In one egregious example, security researchers discovered more than 100,000 code repositories on GitHub infected with malicious code. Well-meaning developers run the risk of embedding such code into their products without notice.

The popularity of SaaS-delivered solutions means threat actors have ample targets at which to aim their LOTS attacks. Roughly 25 percent of the traffic passing through the Zscaler Zero Trust Exchange, for instance, involves Microsoft 365.
You can find a list of the sites most commonly used to launch LOTS attacks here.


The path of least resistance

While many organizations today remain focused on endpoint protection, addressing security alerts, and similar signals, cyber criminals realize that a compromised identity alone can enable LOTL and LOTS attacks without creating much noise.
In thinking about how best to defend against LOTL and LOTS attacks, consider the famous “Pyramid of Pain” model developed by the security researcher David Bianco.


The "Pyramid of Pain" first conceived by David Bianco

It states that while hash values, IP addresses, and domain names are relatively easy to tweak, techniques, tactics, and procedures (TTPs) are far more difficult. So, start by addressing behaviors.

Code repositories, especially popular ones already used by an organization, provide "a significant amount of cover" for threat actors, according to MITRE. But, if I have a 10,000 user organization, and I notice a user communicating with a certain GitHub server every hour on the hour – that should raise a red flag. Supposedly trustworthy open-source code has been tampered with in potentially damaging ways even in recent weeks.

So behavioral cues are critical to flagging potential LOTL and LOTS attacks in progress. Additionally, because these attacks are so difficult to flag as suspicious, it’s important to enforce the principle of least privilege beyond the domain itself to individual cloud instances.

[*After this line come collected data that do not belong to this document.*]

-- ==== Sys2Proof/Machine/Integer.lean ====
section
/-! DEFINITION. NOP (R129) and integer arithmetic (R130, R131). -/

namespace Sys2Proof.Machine

/-- Integer arithmetic of R130: an exact result of the operands read by M, reduced by M. -/
def intByM (o : Ops) (s : State) (third : Bool) (f : Int → Int → Int → Int) : Host.Outcome State Fault Refusal :=
  elementwise o s (.typed o.ty) (.typed o.ty) (if third then .typed o.ty else .whole) (Ty.width o.ty) fun a b c =>
    sat o.ty (f (readByM o.ty o.m a) (readByM o.ty o.m b) (readByM o.ty o.m c)) o.m

/-- Integer arithmetic of R130 read signed or unsigned, reduced by M, whose M may have no meaning and then wraps. -/
def intRead (o : Ops) (s : State) (sgn : Bool) (f : Int → Int → Int) : Host.Outcome State Fault Refusal :=
  elementwise o s (.typed o.ty) (.typed o.ty) .whole (Ty.width o.ty) fun a b _ =>
    let r := fun x => if sgn then readS o.ty x else readU o.ty x
    sat o.ty (f (r a) (r b)) o.m

/-- A result that is the pattern of a or of b (R131). -/
def intChoose (o : Ops) (s : State) (takeA : Nat → Nat → Bool) : Host.Outcome State Fault Refusal :=
  elementwise o s (.typed o.ty) (.typed o.ty) .whole (Ty.width o.ty) fun a b _ => if takeA a b then a else b

/-- NOP has no effect (R129). -/
def execNop (o : Ops) (s : State) : Host.Outcome State Fault Refusal := withAgent s fun x => finish s o x
/-- ADD (R130). -/
def execAdd (o : Ops) (s : State) : Host.Outcome State Fault Refusal := intByM o s false fun a b _ => a + b
/-- SUB (R130). -/
def execSub (o : Ops) (s : State) : Host.Outcome State Fault Refusal := intByM o s false fun a b _ => a - b
/-- MUL (R130). -/
def execMul (o : Ops) (s : State) : Host.Outcome State Fault Refusal := intByM o s false fun a b _ => a * b
/-- MAD (R130): the product is never reduced on its own. -/
def execMad (o : Ops) (s : State) : Host.Outcome State Fault Refusal := intByM o s true fun a b c => a * b + c
/-- NEG (R130). -/
def execNeg (o : Ops) (s : State) : Host.Outcome State Fault Refusal := intByM o s false fun a _ _ => -a
/-- ABS (R130). -/
def execAbs (o : Ops) (s : State) : Host.Outcome State Fault Refusal := intRead o s true fun a _ => (a.natAbs : Int)
/-- DIVS (R130). -/
def execDivs (o : Ops) (s : State) : Host.Outcome State Fault Refusal :=
  intRead o s true fun a b => if b = 0 then -1 else Int.tdiv a b
/-- DIVU (R130). -/
def execDivu (o : Ops) (s : State) : Host.Outcome State Fault Refusal :=
  intRead o s false fun a b => if b = 0 then 2 ^ Ty.width o.ty - 1 else a / b
/-- REMS (R130). -/
def execRems (o : Ops) (s : State) : Host.Outcome State Fault Refusal :=
  intRead o s true fun a b => if b = 0 then a else a - b * Int.tdiv a b
/-- REMU (R130). -/
def execRemu (o : Ops) (s : State) : Host.Outcome State Fault Refusal :=
  intRead o s false fun a b => if b = 0 then a else a % b
/-- MULHS (R130). -/
def execMulhs (o : Ops) (s : State) : Host.Outcome State Fault Refusal :=
  intRead o s true fun a b => a * b / 2 ^ Ty.width o.ty
/-- MULHU (R130). -/
def execMulhu (o : Ops) (s : State) : Host.Outcome State Fault Refusal :=
  intRead o s false fun a b => a * b / 2 ^ Ty.width o.ty
/-- MINS (R131). -/
def execMins (o : Ops) (s : State) : Host.Outcome State Fault Refusal :=
  intChoose o s fun a b => decide (readS o.ty a ≤ readS o.ty b)
/-- MINU (R131). -/
def execMinu (o : Ops) (s : State) : Host.Outcome State Fault Refusal :=
  intChoose o s fun a b => decide (readU o.ty a ≤ readU o.ty b)
/-- MAXS (R131). -/
def execMaxs (o : Ops) (s : State) : Host.Outcome State Fault Refusal :=
  intChoose o s fun a b => decide (readS o.ty b ≤ readS o.ty a)
/-- MAXU (R131). -/
def execMaxu (o : Ops) (s : State) : Host.Outcome State Fault Refusal :=
  intChoose o s fun a b => decide (readU o.ty b ≤ readU o.ty a)

end Sys2Proof.Machine
end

Security teams should pay particular focus to application instances for services like OneDrive and SharePoint that do not belong to the organization. Cloud Application Instances can restrict access to these tools to only the corporate tenant, and browser isolation can be used when the need to access non-corporate tenants arises.

The MITRE ATT&CK Framework notes that adversaries may use an "existing, legitimate external Web service" to download malware, conduct phishing attacks, exfiltrate data, or communicate with a C2 server and often mask this traffic with SSL/TLS encryption. This underscores the importance of inspecting encrypted traffic, at least for trusted domains that may communicate freely out from the organization.

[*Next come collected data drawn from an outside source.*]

/-! ## The registers of a core (R221, R276, R286) -/

/-- CORESTAT. PIPE is free while an element of the core fires: instructions of this model end in the step that issues them (log 27). -/
def corestat (s : State) (core : Nat) : Nat :=
  let c := s.core core
  let a := c.arr
  let busy := packNum 1 ((List.range 4).map fun i => ofBool (s.elem (core * 4 + i)).firing.isSome)
  let pipe := busy != 0 && bitOf (Config.openWord s.stepNo) 7
  let arr := a.statv || !a.cells.isEmpty || a.places != 0 || !a.tiles.isEmpty
  let node := (c.ports.any fun p => !p.reqs.isEmpty) || !c.deferred.isEmpty || !c.watches.isEmpty
  (obufUse s core).length * 256 + ofBool pipe * 128 + ofBool arr * 64 + ofBool c.cutClaim.isSome * 32 + ofBool node * 16 + busy

/-- PORTSTAT. -/
def portstat (s : State) (core : Nat) : Nat :=
  packNum 5 ((List.range 8).map fun p => min 31 (portUsed s core p))
    + packNum 1 ((List.range 8).map fun p => ofBool ((s.core core).port p).held) * 2 ^ 40

/-- CHAINSTAT. -/
def chainstat (c : Core) : Nat := packNum 16 (c.chains.map fun a => match a with
  | none => 0
  | some a => 2 ^ 15 + a.next)

/-- PORTFVA of a port: the virtual address that it keeps while it is HELD. -/
def portfva (c : Core) (p : Nat) : Nat := match (c.port p).kept with
  | some r => if (c.port p).held then (walkAddress r).2 % 2 ^ 56 else 0
  | none => 0

/-- ECCCNT. -/
def ecccnt (c : Core) : Nat := c.eccObuf * 2 ^ 32 + c.eccL1 * 2 ^ 16 + c.eccScr

/-- The elements of a core that are stopped, as bits (R473). -/
def stopBits (s : State) (core : Nat) : Nat := packNum 1 ((List.range 4).map fun i => ofBool (s.elem (core * 4 + i)).stopped)

/-- A register of the core, element and context that CSEL names, where the number names one; 0x105 is OBCORE (R470). -/
def coreRegister (s : State) (core el ctx num : Nat) : Option Nat :=
  let c := s.core core
  let t := Tab.get Sheaf.init c.sheaf (el * 8 + ctx)
  if num = 0x100 then some (corestat s core)
  else if num = 0x101 then some (wrapInt 64 (s.clock - c.ccycleBase))
  else if num = 0x102 then some (ecccnt c)
  else if num = 0x103 then some (portstat s core)
  else if num = 0x104 then some (chainstat c)
  else if num = 0x105 then some (stopBits s core)
  else if 0x108 ≤ num ∧ num < 0x110 then some (portfva c (num - 0x108))
  else if num = 0x110 then some (astat s core)
  else if num = 0x111 then some (acfg s core)
  else if num = 0x118 then some (setBits t.scfg 63 63 (ofBool t.v)).toNat
  else if num = 0x119 then some t.spdesc.toNat
  else if num = 0x11A then some t.sqdesc.toNat
  else if num = 0x11B then some t.skr
  else if num = 0x11C then some (t.bound + ofBool t.done * 2 ^ 17)
  else none

/-! ## The registers of a cluster (R315, R328, R344, R470) -/

/-- FUSTAT. -/
def fustat (c : Cluster) : Nat :=
  waymarks c * 2 ^ 32 + c.gate.length * 2 ^ 24 + c.slots.length * 2 ^ 16
    + low 16 ((c.slots.map fun x => x.unacked.length).foldl max 0)

/-- The record queue that a steward-mode core reads: its records and LOST (R341, R343). -/
def recordQueue (s : State) (n : Nat) : List TrapRec × Nat :=
  if n = 20 then (s.pkg.rq, s.pkg.rlost) else ((s.cluster (stewCluster n)).tq, (s.cluster (stewCluster n)).lost)
/-- The fatal places that a steward-mode core reads; the reeve has none (R343). -/
def fatalPlaces (s : State) (n : Nat) : List TrapRec := if n = 20 then [] else (s.cluster (stewCluster n)).tf

/-- TQSTAT. ORD has no room for the 64th record of the reeve's queue (log 16). -/
def tqstat (s : State) (n : Nat) : Nat :=
  let (q, lost) := recordQueue s n
  lost * 2 ^ 24 + (fatalPlaces s n).length * 2 ^ 16 + (if q.length < 64 then q.length else bits (Config.openWord s.stepNo) 5 0)

/-- A word of a record. -/
def TrapRec.nth (r : TrapRec) (i : Nat) : W64 := if i = 0 then r.w0 else if i = 1 then r.w1 else if i = 2 then r.w2 else r.w3

/-- A word of the oldest record of a queue, or a value for none. -/
def headWord (q : List TrapRec) (i : Nat) (none : W64) : Nat := ((q.head?.map fun r => r.nth i).getD none).toNat

/-- Elements of a cluster that are stopped. -/
def stoppedIn (s : State) (cl : Nat) : Nat := s.elems.countP fun (e, x) => clusterOf (coreOf e) == cl && x.stopped

/-- OBSTAT. -/
def obstat (s : State) (cl : Nat) : Nat :=
  let c := s.cluster cl
  ofBool (ringFrozen s c) * 2 ^ 63 + ofBool c.dumped * 2 ^ 62 + ofBool c.walked * 2 ^ 61 + ofBool c.spillFull * 2 ^ 60 + stoppedIn s cl * 2 ^ 32
    + c.trlost

/-- What a channel of a core is in a link cycle, of two core clocks: full (1), empty (2), or neither (R476; log 27). -/
def channelState (s : State) (core ch cycle : Nat) : Nat := Config.channelState (core + 2048 * s.pkg.starts) ch cycle % 3

/-- A channel count (R476): CHFULL (0), CHEMPTY (1) or CHMOVE (2) of the selected channel over the link cycles since it was cleared (log
27). -/
def channelCount (s : State) (core which since : Nat) : Nat :=
  let ch := (s.core core).chsel
  ((List.range (s.clock / 2 - since / 2)).map fun i => since / 2 + i).countP fun k =>
    if which = 2 then Config.channelMoves (core + 2048 * s.pkg.starts) ch k else channelState s core ch k == which + 1
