/-- STEWARD_RESET (R336). -/
def execStewardReset (s : State) : Host.Outcome State Fault Refusal := .next (if s.event.unit < 21 then stewardReset s s.event.unit else s)

/-! ## The warm reset of one die (R420) -/

/-- PKGRST with STd at a value. -/
def setStage (s : State) (d v : Nat) : State := { s with pkg := { s.pkg with pkgrst := setBits s.pkg.pkgrst (4 * d + 3) (4 * d) v } }

/-- The step that a write of PKGRST asks for: the one die whose field changes, its old stage and its new one. -/
def pkgrstStep (old new : W64) : Option (Nat × Nat × Nat) :=
  match (List.range 4).filter fun d => bits old (4 * d + 3) (4 * d) != bits new (4 * d + 3) (4 * d) with
  | [d] => if new.toNat < 2 ^ 16 then some (d, bits old (4 * d + 3) (4 * d), bits new (4 * d + 3) (4 * d)) else none
  | _ => none

/-- Whether a die holds no valid context and no operation is queued on its stacks (R420). -/
def dieIdle (s : State) (d : Nat) : Bool :=
  (s.cores.all fun (c, core) => dieOf c != d || core.cfg0.all fun (k, w) => !(k % 128 == 0 && bitOf w 63)) &&
    s.pkg.engines.all fun (h, e) => h / 128 != d || e.queue.isEmpty

/-- Whether the reeve may make a step: the step stands in R420's table, its condition holds, the die is not D0, and the other dies
are LIVE. -/
def stepOk (s : State) (x : Nat × Nat × Nat) : Bool :=
  let (d, a, b) := x
  d != 0 && ((List.range 4).all fun i => i == d || resetStage s i == 0) &&
    (if a = 1 ∧ b = 2 then dieIdle s d
     else [(0, 1), (1, 0), (3, 4), (4, 5), (6, 7)].contains (a, b))

/-- The scrub of a core's scratchpad: zeros, and no latent error (R411; log 33). -/
def scrubScr (s : State) (core : Nat) : State :=
  let a := scrAddr core 0
  let b := scrAddr (core + 1) 0
  { s with mem := s.mem.filter fun (k, _) => !(decide (a ≤ k) && decide (k < b)),
           soft := s.soft.filter fun e => match e with
             | .slot c _ _ => c / 32 != core
             | .scr c _ _ => c != core
             | .l1 c _ _ _ => c != core
             | .obuf x _ _ _ => coreOf x != core
             | .store x _ _ => coreOf x != core
             | .l2 _ _ _ _ => true
             | .cellar _ _ _ => true
             | .hbm _ _ => true }

/-- The scrub of a cellar, unless its log holds no uncorrectable error (R411, step 6); the log is empty after it. -/
def scrubCellar (s : State) (d : Nat) : State :=
  if (s.die d).eccLog = 0 then s
  else
    let s := zeroCellar s d 0 (2 ^ 30)
    s.setDie d { s.die d with eccLog := 0 }

/-- The steward-mode cores of a die. -/
def dieStewards (d : Nat) : List Nat := [4 * d, 4 * d + 1, 4 * d + 2, 4 * d + 3, 16 + d]

/-- Die `d` resets and runs the die column of R411; its stewards wait for TRAINED. -/
def dieReset (s : State) (d : Nat) : State :=
  let s := purgeLines s d fun _ => true
  let s := (List.range 512).foldl (fun s i => scrubScr (clearChannels (coreReset s (512 * d + i)) (512 * d + i)) (512 * d + i)) s
  let s := (List.range 4).foldl (fun s i => s.setCluster (4 * d + i) { Cluster.init with cycleBase := s.clock }) s
  let s := scrubCellar s d
  let s := s.setDie d { Die.init with keys := (s.die 0).keys }
  let s := (dieStewards d).foldl (fun s n => (forgetStew s n).setStew n { Stew.init s.pkg.bootvec with halted := true }) s
  let mine := fun (k : Nat) => (decide (d < 2) && k == 0) || (d % 2 == 0 && k == 1) || (d % 2 == 1 && k == 2) || (decide (2 ≤ d) && k == 3)
  let s := { s with soft := s.soft.filter fun e => match e with
    | .l2 x _ _ _ => x != d
    | _ => true }
  { s with pkg := { s.pkg with
      ucie := s.pkg.ucie.mapIdx fun k x => if mine k then 0xFF else x,
      outstanding := s.pkg.outstanding.filter fun r => decide (stewMark ≤ r.elem) || dieOf (coreOf r.elem) != d || keeperRuns s r,
      engines := s.pkg.engines.mapVals Engine.init fun _ e =>
        { e with waits := e.waits.filter fun r => decide (stewMark ≤ r.elem) || dieOf (coreOf r.elem) != d } } }

/-- The live dies write back and invalidate the lines that they hold for die `d` (R422). -/
def returnLines (s : State) (d : Nat) : State :=
  (List.range 4).foldl (fun s x => if x = d then s else purgeLines s x fun line => rawHome (line * 128) == d) s

/-- A step of PKGRST by the reeve, made. -/
def makeStep (s : State) (x : Nat × Nat × Nat) : State :=
  let (d, _, b) := x
  let s := setStage s d b
  if b = 2 then setHomemask s (word (2 ^ d))
  else if b = 5 then dieReset s d
  else if b = 7 then returnLines s d
  else s

/-- A write of PKGRST by the reeve: RSTSEQ, or the step (R420). -/
def pkgrst (s : State) (v : W64) : Except Why State := match pkgrstStep s.pkg.pkgrst v with
  | none => .error (Cause.rstseq, v)
  | some x => if stepOk s x then .ok (makeStep s x) else .error (Cause.rstseq, v)

/-! ## MTS -/

/-- MTS of a register whose row is MTS itself (R351). -/
def execMts (o : Ops) (s : State) : Host.Outcome State Fault Refusal :=
  mtsOp o s false fun n v => match writeRegister s pkgrst n (srNumber o.x) (encodeFields 0xF3 o) v with
    | .error w => .error w
    | .ok t => .ok (some t)

/-- The MTS of a number with a value that a test picks. -/
def mtsWrites (s : State) (n num : Nat) (test : W64 → Bool) : Instr → Option (State → Host.Outcome State Fault Refusal)
  | .mts o => if srNumber o.x = num && test (word (srcWord s (.stew n (s.stew n)) o o.a)) then some (execMts o) else none
  | _ => none

/-- TQPOP_ORDINARY: the MTS of TQPOP with bit 0 set (R341). -/
def execTqpopOrdinary (s : State) : Host.Outcome State Fault Refusal :=
  runNext s s.event.unit (mtsWrites s s.event.unit 0x018 fun v => bitOf v 0)
/-- TQPOP_FATAL: the MTS of TQPOP with bit 1 set (R341). -/
def execTqpopFatal (s : State) : Host.Outcome State Fault Refusal :=
  runNext s s.event.unit (mtsWrites s s.event.unit 0x018 fun v => bitOf v 1)

/-- The reeve's write of PKGRST that takes a die from one stage to another. -/
def pkgrstEvent (s : State) (a b : Nat) : Host.Outcome State Fault Refusal :=
  runNext s 20 (mtsWrites s 20 0x048 fun v => match pkgrstStep s.pkg.pkgrst v with
    | some (_, x, y) => x == a && y == b
    | none => false)

/-- PKGRST_DRAIN: LIVE to DRAIN (R420). -/
def execPkgrstDrain (s : State) : Host.Outcome State Fault Refusal := pkgrstEvent s 0 1
/-- PKGRST_CANCEL: DRAIN to LIVE (R420). -/
def execPkgrstCancel (s : State) : Host.Outcome State Fault Refusal := pkgrstEvent s 1 0
/-- PKGRST_MASK: DRAIN to MASKED, the mask instant (R420, R421). -/
def execPkgrstMask (s : State) : Host.Outcome State Fault Refusal := pkgrstEvent s 1 2
/-- PKGRST_LINKDOWN: FLUSHED to LINKDOWN (R420). -/
def execPkgrstLinkdown (s : State) : Host.Outcome State Fault Refusal := pkgrstEvent s 3 4
/-- PKGRST_RESET: LINKDOWN to RESET (R411, R420). -/
def execPkgrstReset (s : State) : Host.Outcome State Fault Refusal := pkgrstEvent s 4 5
/-- PKGRST_RETURN: TRAINED to RETURN (R422). -/
def execPkgrstReturn (s : State) : Host.Outcome State Fault Refusal := pkgrstEvent s 6 7

/-- PKGRST_FLUSHED: the L2 and the directory of a MASKED die are flushed, and it is FLUSHED (R421). -/
def execPkgrstFlushed (s : State) : Host.Outcome State Fault Refusal :=
  let d := s.event.unit
  .next (if d < 4 ∧ resetStage s d = 2 then setStage (purgeLines s d fun _ => true) d 3 else s)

SSL/TLS inspection is worthy of further exploration here. As mentioned, many of the most widely-used, legitimate productivity enablement tools do not consider it their responsibility to inspect the data flowing in and out of their tools. Cybercriminals have taken advantage of this fact to use them for smuggling corporations’ own data out from their networks for use as they see fit.

Along with SSL inspection, deception can be a powerful tool in discovering LOTS attacks because it addresses the difficult, top portion of the Pyramid of Pain. “Negative trust,” as a colleague of mine calls it, using honeypots and lures in front of users behaving suspiciously can quickly separate legitimate actors from those with ulterior motives by using something like a beacon file.

Ultimately, security administrators will overcome this problem the same as they have with previous ones. Namely, by:

  • Knowing who and what they are up against by understanding threat actors’ tactics themselves with this new preference among threat actors
  • "Risk hunting," or mapping known TTPs onto an organization's existing defenses and using that understanding to close any gaps discovered.
  • Focusing on data protection over URL filtering, and using behavioral monitoring to protect what today’s cyber criminals tend to target most: customer data, intellectual property, and extortion material.

A CISO’s education is ongoing. It’s critical we recognize this pattern of moving away from malware as growing sophistication and tenacity from those who are able to access our systems. In the best spirit of zero trust, it's time to “never trust, always verify.”